Наличие слепых окончаний желчных канальцев доказывает внутриклеточное образование желчи. Ширина желчных бороздок колеблется от 0,5 до 1 мкм. Микроотростки, образуемые плазмолеммой печеночных клеток, участвующей в образовании канальца, сконцентрированы у краев бороздки. При впадении канальца в проточек просвет слегка расширяется с образованием своеобразного, неправильной формы, мешочка.

Люминальная поверхность проточковых эпителиальных клеток имеет много микроворейнок, сконцентрированных в продольные ряды. Проточки соединяются с междольковыми желчными протоками, эпителиальные клетки которых становятся выше, просвет расширяется, число коротких микроворсинок на поверхности эпителиальных клеток увеличивается, встречаются отдельные реснички, которые участвуют в движении желчи по билиарным протокам и выполняют функцию хеморецепторов. По протокам желчь оттекает в желчный пузырь.

Желчный пузырь

Под СЭМ на внутренней поверхности желчного пузыря обнаруживается два типа складок: крупные, в образовании которых участвует собственная пластинка слизистой оболочки, и мелкие, сформированные клетками однослойного призматического эпителия. Форма крупных складок существенно различается в области дна и шейки пузыря (см. рис. 224, 225).

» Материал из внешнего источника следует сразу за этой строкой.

theorem onlyUnit_setRb (x : Rb) : OnlyUnit .rb s (s.setRb x) := onlyUnit_refl .rb s
theorem onlyUnit_setTx (x : Tx) : OnlyUnit .tx s (s.setTx x) := onlyUnit_refl .tx s
theorem onlyUnit_setRx (x : Rx) : OnlyUnit .rx s (s.setRx x) := onlyUnit_refl .rx s
theorem onlyUnit_setLed (x : Led) : OnlyUnit .led s (s.setLed x) := onlyUnit_refl .led s
theorem onlyUnit_emitLed {t : State} (h : OnlyUnit .led s t) (m : LedMark) : OnlyUnit .led s (t.emitLed m) := h

theorem otherUnits_of_onlyUnit {u : MemId} {t : State} (h : OnlyUnit u s t) :
    (u ≠ .rb → t.rb = s.rb) ∧ (u ≠ .tx → t.tx = s.tx) ∧ (u ≠ .rx → t.rx = s.rx) ∧ (u ≠ .led → t.led = s.led) ∧
      t.epoch = s.epoch := by
  cases u with
  | rb =>
    obtain ⟨⟨-, -, -, -, -, hepoch, -⟩, htx, hrx, hled, -⟩ := h
    exact ⟨absurd rfl, fun _ => htx, fun _ => hrx, fun _ => hled, hepoch⟩
  | tx =>
    obtain ⟨⟨-, -, -, -, -, hepoch, -⟩, hrb, hrx, hled, -⟩ := h
    exact ⟨fun _ => hrb, absurd rfl, fun _ => hrx, fun _ => hled, hepoch⟩
  | rx =>
    obtain ⟨⟨-, -, -, -, -, hepoch, -⟩, hrb, htx, hled, -⟩ := h
    exact ⟨fun _ => hrb, fun _ => htx, absurd rfl, fun _ => hled, hepoch⟩
  | led =>
    obtain ⟨⟨-, -, -, -, -, hepoch, -⟩, hrb, htx, hrx, -⟩ := h
    exact ⟨fun _ => hrb, fun _ => htx, fun _ => hrx, absurd rfl, hepoch⟩

/-- The bytes of the other units are among what `OnlyUnit` leaves unchanged. -/
theorem byteAt_of_onlyUnit {u w : MemId} {t : State} (h : OnlyUnit u s t) (hw : w ≠ u) (j : Nat) :
    byteAt t w j = byteAt s w j := by
  obtain ⟨hrb, htx, hrx, hled, hepoch⟩ := otherUnits_of_onlyUnit h
  refine byteAt_congr ?_ hepoch j
  cases w with
  | rb => exact congrArg Rb.mem (hrb hw.symm)
  | tx => exact congrArg Tx.mem (htx hw.symm)
  | rx => exact congrArg Rx.mem (hrx hw.symm)
  | led => exact congrArg Led.enc (hled hw.symm)

theorem txStartBody_onlyTx (s : State) : OnlyUnit .tx s (txStartBody s).2 := by
  rw [txStartBody_eq]
  split
  · exact onlyUnit_refl .tx s
  · split
    · exact onlyUnit_refl .tx s
    · exact onlyUnit_setTx _

theorem exec_onlyUnit (i : Instr) (s : State) : LeadsTo (OnlyUnit (unitOf i) s) (exec i s) := by
  have hanswer : ∀ st v, OnlyUnit (unitOf i) s (s.answer st v) := onlyUnit_answer (onlyUnit_refl _ s)
  cases i with
  | rbPush b =>
    simp only [exec, execRbPush]
    cases rbPushSlot s with
    | none => exact hanswer _ _
    | some c => exact leadsTo_store fun _ => onlyUnit_answer (onlyUnit_setRb _) _ _
  | rbPop =>
    simp only [exec, execRbPop]
    cases rbPopSlot s with
    | none => trivial
    | some c => exact leadsTo_withByte fun _ _ => onlyUnit_answer (onlyUnit_setRb _) _ _
  | txEnq b =>
    simp only [exec, execTxEnq]
    cases txEnqSlot s with
    | none => exact hanswer _ _
    | some c => exact leadsTo_store fun _ => onlyUnit_answer (onlyUnit_setTx _) _ _
  | txStart => exact onlyUnit_answer (txStartBody_onlyTx s) _ _
  | txEvt => exact leadsTo_ite (fun _ => onlyUnit_answer (txStartBody_onlyTx (txAcknowledge s)) _ _) fun _ => hanswer _ _
  | rxStart => exact leadsTo_ite (fun _ => trivial) fun _ => onlyUnit_answer (onlyUnit_setRx _) _ _
  | rxStop => exact onlyUnit_answer (onlyUnit_setRx _) _ _
  | rxRead =>
    simp only [exec, execRxRead, rxReadLoad]
    exact leadsTo_withByte fun _ _ => onlyUnit_answer (onlyUnit_setRx _) _ _
  | ledClear => exact onlyUnit_answer (onlyUnit_setLed _) _ _
  | ledWrite idx c => exact leadsTo_ite (fun _ => onlyUnit_answer (onlyUnit_setLed _) _ _) fun _ => hanswer _ _
  | ledUpdate =>
    rw [exec, execLedUpdate_eq]
    exact leadsTo_ite (fun _ => onlyUnit_answer (onlyUnit_emitLed (onlyUnit_setLed _) _) _ _) fun _ => hanswer _ _
  | ledEvt => exact leadsTo_ite (fun _ => onlyUnit_answer (onlyUnit_setLed _) _ _) fun _ => hanswer _ _
  | rbAvail | rbIsEmpty | rbIsFull | rxAvail => exact hanswer _ _

end

/-! ### An operation reads its own unit -/

/-- The two answers, given in `s` and `s'`, are the same for the unit `u`: the same stop, or states in which `u` is the same and to
each of which the same response was added. -/
def SameOutcome (u : MemId) (s s' : State) : Result → Result → Prop
  | .next t, .next t' => SameUnit u t t' ∧ ∃ r, t.answers = s.answers ++ [r] ∧ t'.answers = s'.answers ++ [r]
  | .fault f, .fault f' => f' = f
  | .refused q, .refused q' => q' = q
  | _, _ => False

section
variable {u : MemId} {s s' : State}

theorem sameUnit_rb : SameUnit .rb s s' ↔ s'.cfg = s.cfg ∧ s'.epoch = s.epoch ∧ s'.rb = s.rb := Iff.rfl
theorem sameUnit_tx : SameUnit .tx s s' ↔ s'.cfg = s.cfg ∧ s'.epoch = s.epoch ∧ s'.tx = s.tx := Iff.rfl
theorem sameUnit_rx : SameUnit .rx s s' ↔ s'.cfg = s.cfg ∧ s'.epoch = s.epoch ∧ s'.rx = s.rx := Iff.rfl
theorem sameUnit_led : SameUnit .led s s' ↔ s'.cfg = s.cfg ∧ s'.epoch = s.epoch ∧ s'.led = s.led := Iff.rfl

theorem mem_of_sameUnit (h : SameUnit u s s') : s'.cfg = s.cfg ∧ s'.epoch = s.epoch ∧ s'.mem u = s.mem u := by
  obtain ⟨hcfg, hepoch, hunit⟩ := h
  refine ⟨hcfg, hepoch, ?_⟩
  cases u with
  | rb => exact congrArg Rb.mem hunit
  | tx => exact congrArg Tx.mem hunit
  | rx => exact congrArg Rx.mem hunit
  | led => exact congrArg Led.enc hunit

Апикальная поверхность эпителиальных клеток покрыта множеством микроворсинок средней длины (см. рис. 226). Нередко у отдельных эпителиоцитов встречаются изменения рельефа апикальной поверхности плазмолеммы, соответствующие различным фазам апокриновой секреции (см. рис. 227). Вначале на апикальной поверхности плазмолеммы исчезают микроворсинки и образуется своеобразный апокриновый отросток. Некоторые отростки покрыты длинными раздвоенными микроотростками. Разрыв плазмолеммы апокринового отростка приводит к выделению в просвет капли очередной порции слизи.

Поджелудочная железа

Паренхима железы делится на дольки, окруженные тонкими соединительнотканными перегородками, которые содержат протоки, нервы, кровеносные и лимфатические сосуды (см. рис. 228, 229). С поверхности дольки и ацинусы выглядят как бугристые образования, покрытые сеточкой коллагеновых волокон (см. рис. 228). Каждый ацинус окружен тесно прилежащей к эпителию сетью поддерживающих соединительнотканных волокон. Секреторный продукт ацинарных клеток - гранулы зимогена- четко определяется на поперечном сколе в центральной части эпителиоцитов (см. рис. 230). Вблизи от просвета ацинуса на коррозионных препаратах видны кровеносные капилляры, оплетающие ацинусы (см. рис. 231, 232).

Эндокринная часть поджелудочной железы представляет собой панкреатические островки - скопления клеток, пронизанные сетью апастомозирующих микрососудов синусоидного типа. На сколах цитоплазмы эндокринных клеток полигональной формы видны мелкие секреторные гранулы.